If, at any time, our prospects for internally financing our
research and development programs decline, we may decide to
reduce research and development expenses by delaying,
discontinuing or reducing our funding of development of one or
more of our drug candidates or potential drug candidates or of
other research and development programs. Alternatively, we might
raise funds through strategic alliances, public or private
financings or other arrangements. There can be no assurance that
funding, if needed, will be available on attractive terms, or at
all. Furthermore, financing obtained through future strategic
alliances may require us to forego certain commercialization and
other rights to our drug candidates. Similarly, any additional
equity financing may be dilutive to stockholders and debt
financing, if available, may involve restrictive covenants. Our
failure to raise capital as and when needed could have a
negative impact on our financial condition and our ability to
pursue our business strategy.
Off-balance
Sheet Arrangements
As of December 31, 2009, we did not have any relationships
with unconsolidated entities or financial partnerships, such as
entities often referred to as structured finance or special
purpose entities, which would have been established for the
purpose of facilitating off-balance sheet arrangements or other
contractually narrow or limited purposes. In addition, we do not
engage in trading activities involving non-exchange traded
contracts. Therefore, we are not materially exposed to
financing, liquidity, market or credit risk that could arise if
we had engaged in these relationships. We do not have
relationships or transactions with persons or entities that
derive benefits from their non-independent relationship with us
or our related parties.
Critical
Accounting Policies and Estimates
Our discussion and analysis of our financial condition and
results of operations are based on our financial statements,
which have been prepared in accordance with accounting
principles generally accepted in the United States. The
preparation of these financial statements requires us to make
estimates and judgments that affect the reported amounts of
assets, liabilities and expenses and related disclosure of
contingent assets and liabilities. We review our estimates on an
ongoing basis. We base our estimates on historical experience
and on various other assumptions that we believe to be
reasonable under the circumstances. Actual results may differ
from these estimates under different assumptions or conditions.

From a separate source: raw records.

-- ==== Sys2Proof/Machine/VShape.lean ====
section
/-! DEFINITION. Class V, shape: axis moves and reductions, table permute, partition, gather and scatter, compress and
expand (R74, R227-R232). -/
namespace Sys2Proof.Machine
open Sys2Proof

/-- A result made of whole slots, with a latency of its own. -/
def Hw.vshape (h : Hw) (d : VRegNo) (data : BitVec 32768) (mask : BitVec 1024) (tag : Tag) (lat : Nat) : Hw :=
  ((h.takeVec 4).landV d data mask tag lat).advance

/-! ### Axis moves (R227) -/

/-- A slot-for-slot move: slot n of vd is slot f tag n of va. -/
def vmoveBy (f : Tag → Nat → Nat) (lat : Nat) (d a : VRegNo) (s : State) : Out :=
  issue s fun _ h =>
    if h.vecBusy then h.occupied (h.stuck h.st.units.vec)
    else
      let v := h.vreg a
      h.vshape d (genReg 32 fun n => v.slot (f v.tag n)) allSlotsMask v.tag lat

def rotrSlot (k : Nat) (t : Tag) (n : Nat) : Nat := n / 64 * 64 + (n % 64 + (if wide t then 2 * k else k)) % 64
def bcrSlot (k : Nat) (t : Tag) (n : Nat) : Nat := n / 64 * 64 + (if wide t then 2 * (k % 32) + n % 2 else k)
def rotcSlot (k : Nat) (_ : Tag) (n : Nat) : Nat := (n / 64 + k) % 16 * 64 + n % 64
def bccSlot (k : Nat) (_ : Tag) (n : Nat) : Nat := k * 64 + n % 64

def execVrotr (d a : VRegNo) (n : BitVec 8) (s : State) : Out := vmoveBy (rotrSlot n.toNat) 2 d a s
def execVbcr (d a : VRegNo) (n : BitVec 8) (s : State) : Out := vmoveBy (bcrSlot n.toNat) 2 d a s
def execVrotc (d a : VRegNo) (n : BitVec 8) (s : State) : Out := vmoveBy (rotcSlot n.toNat) 4 d a s
def execVbcc (d a : VRegNo) (n : BitVec 8) (s : State) : Out := vmoveBy (bccSlot n.toNat) 3 d a s

/-! ### Reductions (R74, R228) -/

inductive Red where
  | sum | max | min
  deriving DecidableEq, Repr

/-- One level of a pairwise tree. -/
def pairUp {α : Type} (f : α → α → α) (xs : List α) : List α :=
  match xs with
  | a :: b :: t => f a b :: pairUp f t
  | _ => xs
/-- The tree, in at most k levels. -/
def pairTree {α : Type} (k : Nat) (f : α → α → α) (xs : List α) : List α :=
  match k with
  | 0 => xs
  | k + 1 => match xs with | _ :: _ :: _ => pairTree k f (pairUp f xs) | _ => xs

/-- A node of a floating-point tree: its code in format f and the flags so far. -/
def redNode (r : Red) (f : FloatFmt) (x y : Nat × FlagBits) : Nat × FlagBits :=
  let a := f.unpack x.1
  let b := f.unpack y.1
  let z := f.deliver false .rne 0 (match r with | .sum => exAdd .rne a b | .max => exMinMax true a b | .min => exMinMax false a b)
  (z.1, z.2 ||| (x.2 ||| y.2))

/-- The tree's result in format f. -/
def redFloat (r : Red) (f : FloatFmt) (xs : List (Nat × FlagBits)) : Nat × FlagBits :=
  (pairTree 10 (redNode r f) xs).headD (0, 0)

def redInt (r : Red) (xs : List Int) : Int :=
  (pairTree 10 (match r with | .sum => (· + ·) | .max => iMax | .min => iMin) xs).headD 0

/-- Element numbers of a row, or of a column of elements. -/
def axisElems (row : Bool) (per g : Nat) : List Nat :=
  if row then (List.range per).map fun e => g * per + e else (List.range 16).map fun i => i * per + g

def isRedTag (t : Tag) : Bool := isFpTag t || isIntTag t

/-- ABS, NEG and SAT on the exact result of an integer reduction; RND and SCALE are ignored (R228) (notes/assumptions/39.md). -/
def redFinish (m : Mods) (w : Nat) (x : Int) : Nat × FlagBits :=
  let y := if m.abs then (x.natAbs : Int) else x
  finishInt m.sat w true (if m.neg then -y else y)

/-- A member of majors 0x0F and 0x10, FN 2 to 4. -/
def vred (r : Red) (row : Bool) (d a : VRegNo) (c : Option KRegNo) (p : Option Prefix) (s : State) : Out :=
  issue s fun _ h =>
    match h.badTag isRedTag [a] with
    | some q => h.formatFault q.val
    | none =>
      if h.vecBusy then h.occupied (h.stuck h.st.units.vec)
      else
        let v := h.vreg a
        let tag := v.tag
        let w := elemWidth tag
        let per := perRow tag
        let mask := h.mask c
        let lat := if row then 7 else 5
        let groups := List.range (if row then 16 else per)
        let grp := fun n => if row then n / per else n % per
        match fmtOf tag with
        | none =>
          let m := match p with | none => ({} : Mods) | some _ => h.mods p
          let res := (groups.map fun g => redFinish m w (redInt r ((axisElems row per g).map fun n =>
            if elemOn mask w n then bitsInt w true (v.elem n) else 0))).toArray
          h.vresult d w allSlotsMask tag lat 4 (elemsFrom (perReg tag) 0 [] fun n _ => res.getD (grp n) (0, 0))
        | some f =>
          let m := h.mods p
          let tf := if tag = tF64 then b64 else b32
          let leaf := fun n => if elemOn mask w n then f.cvt tf false .rne 0 (v.elem n) else (0, 0)
          let res := (groups.map fun g => redFloat r tf ((axisElems row per g).map leaf)).toArray
          let us := drawsIf m (perReg tag) h.st.srseed.toNat
          let xs := elemsFrom (perReg tag) 0 us.1 fun n u =>
            let t := res.getD (grp n) (0, 0)
            let y := f.finish false m u { v := tf.unpack t.1 }
            (y.1, y.2 ||| t.2)
          let shadow := fun n =>
            let vs := (axisElems row per (grp n)).map fun e => if elemOn mask w e then (f.unpack (v.elem e)).coarse else .fin false 0 0
            shadowOf m { v := (pairTree 10 (fun x y => (exAdd .rtz x y).v.coarse) vs).headD (.fin false 0 0) } vs
          let lined := r == .sum && tag == tF32 && h.liningOn false
          h.vlined us.2 lined f shadow d allSlotsMask tag lat 4 xs

def execVsumr (d a : VRegNo) (c : Option KRegNo) (p : Option Prefix) (s : State) : Out := vred .sum true d a c p s
def execVmaxr (d a : VRegNo) (c : Option KRegNo) (p : Option Prefix) (s : State) : Out := vred .max true d a c p s
def execVminr (d a : VRegNo) (c : Option KRegNo) (p : Option Prefix) (s : State) : Out := vred .min true d a c p s
def execVsumc (d a : VRegNo) (c : Option KRegNo) (p : Option Prefix) (s : State) : Out := vred .sum false d a c p s
def execVmaxc (d a : VRegNo) (c : Option KRegNo) (p : Option Prefix) (s : State) : Out := vred .max false d a c p s
def execVminc (d a : VRegNo) (c : Option KRegNo) (p : Option Prefix) (s : State) : Out := vred .min false d a c p s

/-! ### Table permute (R229) -/

/-- Byte x of the table of row i in n registers from va on; the fill outside it. -/
def tableByte (h : Hw) (a : VRegNo) (n : Nat) (fill : Nat) (i x : Nat) : Nat :=
  if x < 256 * n then elemAt (h.vreg (Fin.ofNat 16 (a.val + x / 256))).data 8 (256 * i + x % 256) else fill

def execVtbl (d a b : VRegNo) (nm : BitVec 3) (half : Bool) (f : BitVec 4) (s : State) : Out :=
  issue s fun _ h =>
    match h.badTag (· == tI16) [b] with
    | some r => h.formatFault r.val
    | none =>
      if h.vecBusy then h.occupied (h.stuck h.st.units.vec)
      else
        let n := nm.toNat + 1
        let hf := if half then 1 else 0
        let row := fun i => packNat 8 ((List.range 128).map fun e =>
          tableByte h a n (f.toNat * 0x11) i ((h.vreg b).elem (128 * i + e))) * 2 ^ (1024 * hf)
        let data := BitVec.ofNat 32768 (packNat 2048 ((List.range 16).map row))
        let mask := BitVec.ofNat 1024 (packNat 64 ((List.range 16).map fun _ => (2 ^ 32 - 1) * 2 ^ (32 * hf)))
        h.vshape d data mask (h.vreg a).tag (4 + (n + 1) / 2)

/-! ### Partition, gather and scatter (R230, R231) -/

/-- The slots of an outcome in ascending order, 0xFFFF after them. -/
def listSlots (k : BitVec 1024) (on : Bool) : List Nat :=
  let xs := (List.range 1024).filter fun n => maskBit k n == on
  xs ++ List.replicate (1024 - xs.length) 0xFFFF

def execVpart (d : VRegNo) (x e : XReg) (k : KRegNo) (s : State) : Out :=
  issue s fun _ h =>
    if h.vecBusy then h.occupied (h.stuck h.st.units.vec)
    else
      let m := h.kreg k
      let c1 := countBits 1024 m.toNat
      let data := packReg 16 (listSlots m true ++ listSlots m false)
      let g := ((h.takeVec 4).landV d data allSlotsMask tI16 4).landX x (BitVec.ofNat 64 c1) 4
      (if x = e then g else g.landX e (BitVec.ofNat 64 (1024 - c1)) 4).advance

/-- Entry e of half h of an index list. -/
def indexAt (v : VecReg) (half : Bool) (e : Nat) : Nat := elemAt v.data 16 ((if half then 1024 else 0) + e)

def execVgath (d a b : VRegNo) (half : Bool) (s : State) : Out :=
  issue s fun _ h =>
    match h.badTag (· == tI16) [b] with
    | some r => h.formatFault r.val
    | none =>
      if h.vecBusy then h.occupied (h.stuck h.st.units.vec)
      else
        let data := genReg 32 fun e =>
          let x := indexAt (h.vreg b) half e
          if x < 1024 then (h.vreg a).slot x else 0
        h.vshape d data allSlotsMask (h.vreg a).tag 5

/-- The last entry of an index list that names slot n, if any does. -/
def lastNaming (v : VecReg) (half : Bool) (n : Nat) : Option Nat :=
  (List.range 1024).foldl (fun acc e => if indexAt v half e = n then some e else acc) none

def execVscat (d a b : VRegNo) (half : Bool) (s : State) : Out :=
  issue s fun _ h =>
    match h.badTag (· == tI16) [b] with
    | some r => h.formatFault r.val
    | none =>
      if h.vecBusy then h.occupied (h.stuck h.st.units.vec)
      else
        let src := (List.range 1024).map (lastNaming (h.vreg b) half)
        let mask := BitVec.ofNat 1024 (packNat 1 (src.map fun x => if x.isSome then 1 else 0))
        let data := packReg 32 (src.map fun x => match x with | some e => (h.vreg a).slot e | none => 0)
        h.vshape d data mask (h.vreg a).tag 5

/-! ### Compress and expand (R232) -/

/-- The units of a register and which are selected. -/
def units (v : VecReg) (mask : BitVec 1024) : List (Nat × Bool) :=
  let w := if wide v.tag then 64 else 32
  (List.range (32768 / w)).map fun n => (elemAt v.data w n, elemOn mask w n)

def compress (us : List (Nat × Bool)) (fill : Nat) : List Nat :=
  let xs := (us.filter (·.2)).map (·.1)
  xs ++ List.replicate (us.length - xs.length) fill

def expand (sel : List Bool) (xs : List Nat) (fill : Nat) : List Nat :=
  match sel with
  | [] => []
  | b :: t => if b then xs.headD 0 :: expand t xs.tail fill else fill :: expand t xs fill

def vpack (f : List (Nat × Bool) → Nat → List Nat) (d a : VRegNo) (fill : BitVec 4) (c : Option KRegNo) (s : State) : Out :=
  issue s fun _ h =>
    if h.vecBusy then h.occupied (h.stuck h.st.units.vec)
    else
      let v := h.vreg a
      let w := if wide v.tag then 64 else 32
      h.vshape d (packReg w (f (units v (h.mask c)) (fill.toNat * 0x1111111111111111 % 2 ^ w))) allSlotsMask v.tag 5

def execVcomp (d a : VRegNo) (f : BitVec 4) (c : Option KRegNo) (s : State) : Out := vpack compress d a f c s
def execVexpd (d a : VRegNo) (f : BitVec 4) (c : Option KRegNo) (s : State) : Out :=
  vpack (fun us fill => expand (us.map (·.2)) (us.map (·.1)) fill) d a f c s

end Sys2Proof.Machine
end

While our significant accounting policies are described in more
detail in the notes to our financial statements included in this
Form 10-K,
we believe the following accounting policies to be critical to
the judgments and estimates used in the preparation of our
financial statements.
Investments
Available-for-sale
and trading investments. Our investments consist
of ARS, municipal and government agency bonds, commercial paper,
U.S. government treasury securities, and money market
funds. We designated all investments, except for our ARS held by
UBS, as
available-for-sale.
Therefore, they are reported at fair value, with unrealized
gains and losses recorded in accumulated other comprehensive
income. During the fourth quarter of fiscal year 2008, we
reclassified our ARS held by UBS from
available-for-sale
to trading securities. Investments that we designate as trading
assets are reported at fair value, with gains or losses
resulting from changes in fair value recognized in earnings. See
Notes to Financial Statements
Note 3 Cash Equivalents, Investments and Fair
Value Measurements for further detailed discussion.

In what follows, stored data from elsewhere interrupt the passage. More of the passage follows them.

def execMlat (a : XReg) (disp : BitVec 32) (s : State) : Out :=
  issue s fun m h =>
    let ea := h.rx a + sext 32 disp
    if h.leaseBad then h.leaseFault
    else if ea.toNat % 16 ≠ 0 ∨ Config.spadSize ≤ ea.toNat then h.accessFault ea
    else if h.portBusy then h.occupied (h.stuck h.st.units.port)
    else if h.badSpad ea.toNat 16 then h.uncorrectable ea.toNat 16
    else
      let v := BitVec.ofNat 128 (Memory.readNat m (spadKey (coreOf h.cur) ea.toNat) 16)
      if (descOf v).ok = false then h.tileFault
      else if h.queueFull then h.block 0xFFFF
      else ((h.correctSpad ea.toNat 16 1).1.takePort 1).enqueue (.mlat v) fun x =>
        { x with
          latentIssued := some v
          tileIssued := x.tileIssued.map (·.sampled (spadKey (coreOf h.cur) ea.toNat) 16)
          tile := x.tile.map fun t => if x.tileIssued.any (·.id == t.id) then t.sampled (spadKey (coreOf h.cur) ea.toNat) 16 else t }

/-! ### Compute commands at issue (R256-R262) -/

/-- The B slot that a row format needs. -/
def slotFits (fmt st : Tag) : Bool := if fmt = tE4 ∨ fmt = tE5 then st == tE4 || st == tE5 else st == fmt

/-- A new progress record (R263). -/
def Core.newProgress (c : Core) (id m : Nat) : Core :=
  { c with progress := { seq := c.progress.seq + 1, rows := m }, progId := id }

def execMmma (a r : XReg) (bs clr : Bool) (t : Tag) (lat : BitVec 3) (nh ge : Bool) (grp hd : BitVec 8)
    (p : Option Prefix) (s : State) : Out :=
  issue s fun _ h =>
    let arr := h.myArr
    let desc := arr.latentIssued.getD 0
    let d := descOf desc
    let sl := arr.slotIssued.get (Fin.ofNat 2 bs.toNat)
    let ar := rangeStart (h.rx r)
    let m := rangeCount (h.rx r)
    let per := if t = tF64 then 2 else 1
    let rt := accTag t
    let xa := h.rx a
    let fmtBad :=
      if lat = 0 then sl.2.1 || !slotFits t sl.1
      else arr.latentIssued.isNone || !sl.2.1 || t != tB16 || sl.1 != d.tag
    if h.leaseBad then h.leaseFault
    else if fmtBad ∨ (clr = false ∧ (arr.tagsIn ar (per * m)).any (fun x => x != 0 && x != rt) = true) then h.tileFault
    else if rangeBad ar (per * m) (t == tF64) ∨ xa.toNat % 64 ≠ 0 ∨ Config.spadSize ≤ xa.toNat ∨
        Config.spadSize < xa.toNat + mulBytes t * m ∨ h.geBad ge grp = true ∨ arr.windowBad ar (per * m) true = true then
      h.accessFault xa
    else if h.queueFull then h.block 0xFFFF
    else
      let sat := match p with | some q => q.sat == 1 | none => false
      let op := ArrOp.mmma bs.toNat xa.toNat ar m t lat.toNat (if lat = 0 then 0 else desc) nh clr hd.toNat sat (geOf ge grp)
      let g := h.updCore (coreOf h.cur) fun c => c.newProgress h.fresh m
      let mark := fun (x : ArrayState) => (x.tagRows ar (per * m) rt).inTile
      if lat = 0 then g.enqueue op mark
      else
        match (if h.strict then
            (h.startOf (slotOf h.cur) (arrOf (coreOf h.cur)) (h.newCmd op)).bind fun s => h.collision (slotOf h.cur) s op.chunks
          else none) with
        | some b => h.trap { cause := Cause.refresh, info := b }
        | none => g.enqueue op mark

/-- Row tag that a TAG field of mzero and mwrite sets. -/
def rowTagOf (t : Tag) : Tag := t

def execMzero (r : XReg) (t : Tag) (s : State) : Out :=
  issue s fun _ h =>
    let ar := rangeStart (h.rx r)
    let m := rangeCount (h.rx r)
    if h.leaseBad then h.leaseFault
    else if rangeBad ar m (h.myArr.pairs ar m t) ∨ h.myArr.windowBad ar m true = true then h.fault Cause.access
    else h.enqueue (.mzero ar m t) fun x => (x.tagRows ar m t).inTile

def execMwrite (a r : XReg) (t : Tag) (s : State) : Out :=
  issue s fun _ h =>
    let ar := rangeStart (h.rx r)
    let m := rangeCount (h.rx r)
    let xa := h.rx a
    if h.leaseBad then h.leaseFault
    else if rangeBad ar m (h.myArr.pairs ar m t) ∨ regionBad xa (1024 * m) = true ∨ h.myArr.windowBad ar m true = true then h.accessFault xa
    else h.enqueue (.mwrite xa.toNat ar m t) fun x => (x.tagRows ar m t).inTile

def execMscale (a r : XReg) (p : Option Prefix) (s : State) : Out :=
  issue s fun _ h =>
    let ar := rangeStart (h.rx r)
    let m := rangeCount (h.rx r)
    let xa := h.rx a
    let arr := h.myArr
    if h.leaseBad then h.leaseFault
    else if (arr.tagsIn ar m).any (fun t => t != tF32 && t != tI32) then h.tileFault
    else if rangeBad ar m false ∨ regionBad xa 1024 = true ∨ arr.windowBad ar m true = true then h.accessFault xa
    else if h.queueFull then h.block 0xFFFF
    else
      let mo := h.mods p
      let seed := h.st.srseed
      (h.setSeed (drawsIf mo (256 * m) seed.toNat).2).enqueue (.mscale xa.toNat ar m (arr.tagsIn ar m) mo seed) fun x => (x.tagRows ar m tF32).inTile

Investments with original maturities greater than approximately
three months and remaining maturities less than one year are
classified as short-term investments.
66
Investments with remaining maturities greater than one year are
classified as long-term investments. In addition, we classify
investments as short-term or long-term based upon whether such
assets are reasonably expected to be realized in cash or sold or
consumed during our normal business operating cycle.
Other-than-temporary
impairment. All of our
available-for-sale
investments are subject to a periodic impairment review. We
recognize an impairment charge when a decline in the fair value
of our investments below the cost basis is judged to be
other-than-temporary.
Factors considered by management in assessing whether an
other-than-temporary
impairment has occurred include: the nature of the investment;
whether the decline in fair value is attributable to specific
adverse conditions affecting the investment; the financial
condition of the investee; the severity and the duration of the
impairment; and whether we have the intent and ability to hold
the investment to maturity. When we determine that an
other-than-temporary
impairment has occurred, the investment is written down to its
market value at the end of the period in which we determine that
an
other-than-temporary
decline had occurred. The amortized cost of debt securities in
this category is adjusted for amortization of premiums and
accretion of discounts to maturity. Such amortization is
included in interest income. Realized gains and losses and
declines in value judged to be
other-than-temporary,
if any, on
available-for-sale
securities are included in other income or expense. The cost of
securities sold is based on the specific identification method.
Interest and dividends on securities classified as
available-for-sale
are included in Interest and Other, net.
The par value of our investments in ARS totaled
$17.9 million at December 31, 2009 and
$20.0 million at December 31, 2008. We determined that
no impairment of our investments existed at December 31,
2007. Due to the resetting variable rates of the ARS, their fair
value generally approximated cost until February 2008. There
were no realized gains or losses from our ARS during the years
ended December 31, 2009, 2008 or 2007. There were no failed
auctions on any of our ARS through December 31, 2007 and we
deemed that no impairment existed as of that date. The
unrealized loss on the ARS was zero at December 31, 2007.
At December 31, 2007, we classified $20.0 million of
our ARS as long-term due to the uncertainty as to whether such
securities will be available for current operations. At
December 31, 2009 and December 31, 2008, we classified
our ARS as short-term and long-term trading securities,
respectively, for which unrealized gains and losses are recorded
in current period earnings.
Revenue
Recognition
We recognize revenue when the following criteria have been met:
persuasive evidence of an arrangement exists; delivery has
occurred or services have been rendered; the fee is fixed or
determinable; and collectability is reasonably assured.
Determination of whether persuasive evidence of an arrangement
exists and whether delivery has occurred or services have been
rendered are based on managements judgments regarding the
fixed nature of the fee charged for research performed and
milestones met, and the collectability of those fees. Should
changes in conditions cause management to determine these
criteria are not met for certain future transactions, revenue
recognized for any reporting period could be adversely affected.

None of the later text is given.